Task instructions: Filter these records by the string "number", copying each line that holds it.

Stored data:
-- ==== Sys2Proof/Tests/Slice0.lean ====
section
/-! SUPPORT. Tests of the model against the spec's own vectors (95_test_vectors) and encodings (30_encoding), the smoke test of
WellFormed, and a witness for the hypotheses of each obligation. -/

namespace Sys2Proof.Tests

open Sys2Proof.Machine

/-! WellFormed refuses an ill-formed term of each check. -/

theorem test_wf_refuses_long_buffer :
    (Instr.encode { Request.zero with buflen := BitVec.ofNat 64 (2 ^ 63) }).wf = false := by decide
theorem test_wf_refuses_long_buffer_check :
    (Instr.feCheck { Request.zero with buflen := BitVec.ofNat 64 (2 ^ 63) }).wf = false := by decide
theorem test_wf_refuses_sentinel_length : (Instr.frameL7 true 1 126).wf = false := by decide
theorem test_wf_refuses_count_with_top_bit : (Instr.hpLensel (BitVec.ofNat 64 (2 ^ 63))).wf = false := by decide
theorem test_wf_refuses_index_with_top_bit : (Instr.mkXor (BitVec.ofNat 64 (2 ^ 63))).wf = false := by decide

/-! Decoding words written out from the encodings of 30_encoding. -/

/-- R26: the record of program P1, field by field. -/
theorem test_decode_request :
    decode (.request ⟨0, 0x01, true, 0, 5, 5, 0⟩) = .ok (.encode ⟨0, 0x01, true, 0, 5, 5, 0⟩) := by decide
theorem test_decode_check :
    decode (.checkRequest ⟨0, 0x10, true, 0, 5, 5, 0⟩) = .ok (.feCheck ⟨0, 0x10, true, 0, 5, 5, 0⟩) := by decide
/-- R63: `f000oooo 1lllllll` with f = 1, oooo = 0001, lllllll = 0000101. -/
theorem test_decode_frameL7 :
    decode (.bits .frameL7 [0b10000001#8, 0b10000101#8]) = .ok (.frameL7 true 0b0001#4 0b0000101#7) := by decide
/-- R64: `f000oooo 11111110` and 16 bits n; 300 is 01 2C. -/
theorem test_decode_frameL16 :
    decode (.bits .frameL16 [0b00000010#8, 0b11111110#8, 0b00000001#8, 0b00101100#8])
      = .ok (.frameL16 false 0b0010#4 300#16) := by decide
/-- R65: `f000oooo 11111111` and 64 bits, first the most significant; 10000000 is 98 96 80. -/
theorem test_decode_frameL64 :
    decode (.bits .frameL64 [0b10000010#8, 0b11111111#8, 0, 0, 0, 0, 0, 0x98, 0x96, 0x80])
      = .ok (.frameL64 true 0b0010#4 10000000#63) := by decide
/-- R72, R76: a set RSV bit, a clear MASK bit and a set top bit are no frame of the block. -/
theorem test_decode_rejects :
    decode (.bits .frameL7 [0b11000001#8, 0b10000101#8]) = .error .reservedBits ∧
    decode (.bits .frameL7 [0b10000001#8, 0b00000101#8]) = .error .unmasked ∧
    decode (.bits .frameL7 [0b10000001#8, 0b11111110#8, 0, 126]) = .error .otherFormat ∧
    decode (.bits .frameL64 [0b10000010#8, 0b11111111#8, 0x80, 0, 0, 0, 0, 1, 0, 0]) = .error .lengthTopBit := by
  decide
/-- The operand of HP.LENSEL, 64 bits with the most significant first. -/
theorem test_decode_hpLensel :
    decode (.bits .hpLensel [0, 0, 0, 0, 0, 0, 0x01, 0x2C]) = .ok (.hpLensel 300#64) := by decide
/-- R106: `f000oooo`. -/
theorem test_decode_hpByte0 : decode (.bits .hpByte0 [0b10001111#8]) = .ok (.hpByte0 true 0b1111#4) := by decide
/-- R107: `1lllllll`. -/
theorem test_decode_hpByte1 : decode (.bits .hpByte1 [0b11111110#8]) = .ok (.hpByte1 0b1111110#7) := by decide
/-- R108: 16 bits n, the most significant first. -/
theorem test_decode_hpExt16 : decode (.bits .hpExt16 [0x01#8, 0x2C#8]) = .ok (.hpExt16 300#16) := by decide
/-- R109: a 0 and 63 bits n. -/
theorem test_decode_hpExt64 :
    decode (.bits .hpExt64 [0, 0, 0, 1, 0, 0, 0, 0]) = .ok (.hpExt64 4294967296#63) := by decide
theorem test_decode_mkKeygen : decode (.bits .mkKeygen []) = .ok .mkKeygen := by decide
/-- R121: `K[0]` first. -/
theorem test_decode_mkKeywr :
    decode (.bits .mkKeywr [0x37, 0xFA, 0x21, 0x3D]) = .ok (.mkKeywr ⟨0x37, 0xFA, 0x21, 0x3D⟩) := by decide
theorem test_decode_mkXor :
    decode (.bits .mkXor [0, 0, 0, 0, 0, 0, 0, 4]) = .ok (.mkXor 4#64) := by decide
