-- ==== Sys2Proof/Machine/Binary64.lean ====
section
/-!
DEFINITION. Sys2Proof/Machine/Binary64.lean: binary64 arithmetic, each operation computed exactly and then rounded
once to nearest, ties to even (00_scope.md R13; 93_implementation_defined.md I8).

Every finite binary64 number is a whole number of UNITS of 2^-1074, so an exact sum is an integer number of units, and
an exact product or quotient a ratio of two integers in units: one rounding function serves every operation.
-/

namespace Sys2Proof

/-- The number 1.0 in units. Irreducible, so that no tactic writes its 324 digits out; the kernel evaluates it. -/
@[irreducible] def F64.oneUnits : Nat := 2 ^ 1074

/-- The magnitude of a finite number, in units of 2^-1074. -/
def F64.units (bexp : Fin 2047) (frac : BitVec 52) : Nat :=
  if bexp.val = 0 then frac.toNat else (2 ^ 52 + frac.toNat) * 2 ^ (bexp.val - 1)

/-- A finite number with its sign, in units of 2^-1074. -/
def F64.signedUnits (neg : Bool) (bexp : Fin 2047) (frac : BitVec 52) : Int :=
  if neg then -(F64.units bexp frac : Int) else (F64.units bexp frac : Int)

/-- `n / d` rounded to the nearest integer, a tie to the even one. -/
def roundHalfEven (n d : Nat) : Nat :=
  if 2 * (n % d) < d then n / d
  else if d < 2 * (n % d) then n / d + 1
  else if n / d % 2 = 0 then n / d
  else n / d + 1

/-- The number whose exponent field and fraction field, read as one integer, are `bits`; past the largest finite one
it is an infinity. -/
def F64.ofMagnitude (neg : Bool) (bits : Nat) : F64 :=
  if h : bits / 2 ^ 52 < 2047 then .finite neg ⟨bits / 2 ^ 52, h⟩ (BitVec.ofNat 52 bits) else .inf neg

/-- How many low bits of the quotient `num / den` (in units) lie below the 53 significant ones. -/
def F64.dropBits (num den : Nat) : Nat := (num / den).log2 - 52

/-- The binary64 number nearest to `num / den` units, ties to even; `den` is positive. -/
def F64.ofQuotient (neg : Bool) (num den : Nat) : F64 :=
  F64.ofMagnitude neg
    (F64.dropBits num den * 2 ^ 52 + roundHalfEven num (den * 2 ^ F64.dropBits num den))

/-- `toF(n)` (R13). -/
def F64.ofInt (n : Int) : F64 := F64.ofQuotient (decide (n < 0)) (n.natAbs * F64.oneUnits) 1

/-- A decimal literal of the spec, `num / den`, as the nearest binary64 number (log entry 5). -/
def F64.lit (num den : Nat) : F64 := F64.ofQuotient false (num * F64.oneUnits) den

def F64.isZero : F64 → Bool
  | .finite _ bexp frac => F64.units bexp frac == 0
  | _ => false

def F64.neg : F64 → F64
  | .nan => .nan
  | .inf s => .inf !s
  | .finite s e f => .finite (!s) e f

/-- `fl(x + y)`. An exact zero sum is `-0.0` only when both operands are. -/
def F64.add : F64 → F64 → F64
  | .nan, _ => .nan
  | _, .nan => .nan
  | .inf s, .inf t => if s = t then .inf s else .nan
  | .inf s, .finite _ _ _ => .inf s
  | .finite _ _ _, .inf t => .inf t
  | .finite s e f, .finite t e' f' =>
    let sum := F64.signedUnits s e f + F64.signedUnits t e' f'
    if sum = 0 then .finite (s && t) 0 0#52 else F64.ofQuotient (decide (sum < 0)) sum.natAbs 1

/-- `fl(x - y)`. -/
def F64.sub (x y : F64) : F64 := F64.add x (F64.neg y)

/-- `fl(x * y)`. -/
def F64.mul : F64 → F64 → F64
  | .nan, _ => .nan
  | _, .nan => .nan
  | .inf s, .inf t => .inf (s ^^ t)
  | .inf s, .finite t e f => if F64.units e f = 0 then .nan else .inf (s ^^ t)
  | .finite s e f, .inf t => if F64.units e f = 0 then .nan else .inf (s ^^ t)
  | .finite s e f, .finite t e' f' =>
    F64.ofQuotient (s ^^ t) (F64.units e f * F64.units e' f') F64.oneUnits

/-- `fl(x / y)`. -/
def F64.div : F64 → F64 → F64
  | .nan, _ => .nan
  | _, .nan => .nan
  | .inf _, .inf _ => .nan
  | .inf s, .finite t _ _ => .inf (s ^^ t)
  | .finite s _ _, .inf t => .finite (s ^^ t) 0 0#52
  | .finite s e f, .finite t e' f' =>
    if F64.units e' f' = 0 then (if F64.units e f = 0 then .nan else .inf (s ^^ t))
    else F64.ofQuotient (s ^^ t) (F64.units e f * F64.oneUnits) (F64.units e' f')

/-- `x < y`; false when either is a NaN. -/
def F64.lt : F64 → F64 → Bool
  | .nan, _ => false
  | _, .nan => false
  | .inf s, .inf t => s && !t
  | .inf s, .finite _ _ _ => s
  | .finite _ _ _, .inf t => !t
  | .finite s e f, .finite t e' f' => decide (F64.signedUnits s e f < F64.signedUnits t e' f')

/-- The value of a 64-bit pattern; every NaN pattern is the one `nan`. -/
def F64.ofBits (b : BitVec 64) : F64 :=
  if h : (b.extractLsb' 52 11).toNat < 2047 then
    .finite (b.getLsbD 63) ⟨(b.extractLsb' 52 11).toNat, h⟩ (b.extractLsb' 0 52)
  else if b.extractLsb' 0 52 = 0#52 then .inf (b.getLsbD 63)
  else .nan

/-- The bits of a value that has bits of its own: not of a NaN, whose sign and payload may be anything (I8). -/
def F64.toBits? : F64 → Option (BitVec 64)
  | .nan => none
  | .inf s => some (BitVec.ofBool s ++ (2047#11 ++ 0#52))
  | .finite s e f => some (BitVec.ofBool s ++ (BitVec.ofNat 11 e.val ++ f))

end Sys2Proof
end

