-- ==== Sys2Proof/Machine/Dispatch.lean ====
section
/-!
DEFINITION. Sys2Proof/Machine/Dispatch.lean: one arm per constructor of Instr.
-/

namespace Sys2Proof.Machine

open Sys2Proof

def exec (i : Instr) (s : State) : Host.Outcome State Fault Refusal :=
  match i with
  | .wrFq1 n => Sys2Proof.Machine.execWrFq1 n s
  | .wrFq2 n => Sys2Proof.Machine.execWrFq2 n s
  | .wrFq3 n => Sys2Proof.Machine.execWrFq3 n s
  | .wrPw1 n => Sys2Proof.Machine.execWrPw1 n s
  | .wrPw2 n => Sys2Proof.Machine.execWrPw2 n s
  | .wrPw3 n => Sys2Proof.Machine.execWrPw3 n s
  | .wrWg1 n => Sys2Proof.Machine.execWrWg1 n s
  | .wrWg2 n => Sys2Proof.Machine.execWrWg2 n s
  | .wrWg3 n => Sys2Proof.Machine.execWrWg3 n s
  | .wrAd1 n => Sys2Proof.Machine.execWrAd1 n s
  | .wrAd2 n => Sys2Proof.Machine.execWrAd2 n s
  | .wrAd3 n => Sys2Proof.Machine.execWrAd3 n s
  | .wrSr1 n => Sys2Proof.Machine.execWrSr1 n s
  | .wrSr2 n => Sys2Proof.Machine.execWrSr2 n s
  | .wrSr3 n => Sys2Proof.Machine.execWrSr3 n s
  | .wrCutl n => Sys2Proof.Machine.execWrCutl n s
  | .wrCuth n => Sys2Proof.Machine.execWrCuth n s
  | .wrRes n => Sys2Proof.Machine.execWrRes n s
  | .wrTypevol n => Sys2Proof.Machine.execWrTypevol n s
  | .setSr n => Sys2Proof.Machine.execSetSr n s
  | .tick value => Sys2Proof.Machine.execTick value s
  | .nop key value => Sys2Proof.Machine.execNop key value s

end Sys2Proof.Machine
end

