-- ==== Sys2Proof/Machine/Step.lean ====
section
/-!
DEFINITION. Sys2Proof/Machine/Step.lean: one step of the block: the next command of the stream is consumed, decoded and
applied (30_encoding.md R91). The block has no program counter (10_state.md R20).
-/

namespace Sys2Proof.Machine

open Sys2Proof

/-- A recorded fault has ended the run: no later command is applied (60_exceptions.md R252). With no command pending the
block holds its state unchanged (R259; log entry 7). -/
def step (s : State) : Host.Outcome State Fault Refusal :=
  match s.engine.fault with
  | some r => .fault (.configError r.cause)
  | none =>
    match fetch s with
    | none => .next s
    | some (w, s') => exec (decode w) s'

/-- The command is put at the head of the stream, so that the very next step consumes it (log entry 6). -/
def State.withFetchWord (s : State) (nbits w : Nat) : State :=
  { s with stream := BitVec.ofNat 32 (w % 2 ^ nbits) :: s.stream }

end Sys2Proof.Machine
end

Answer to this exercise:
Every finite binary64 number is a whole number of UNITS of 2^-1074, so an exact sum is an integer number of units, and
/-- The number 1.0 in units. Irreducible, so that no tactic writes its 324 digits out; the kernel evaluates it. -/
/-- The magnitude of a finite number, in units of 2^-1074. -/
/-- A finite number with its sign, in units of 2^-1074. -/
/-- The number whose exponent field and fraction field, read as one integer, are `bits`; past the largest finite one
/-- The binary64 number nearest to `num / den` units, ties to even; `den` is positive. -/
/-- A decimal literal of the spec, `num / den`, as the nearest binary64 number (log entry 5). -/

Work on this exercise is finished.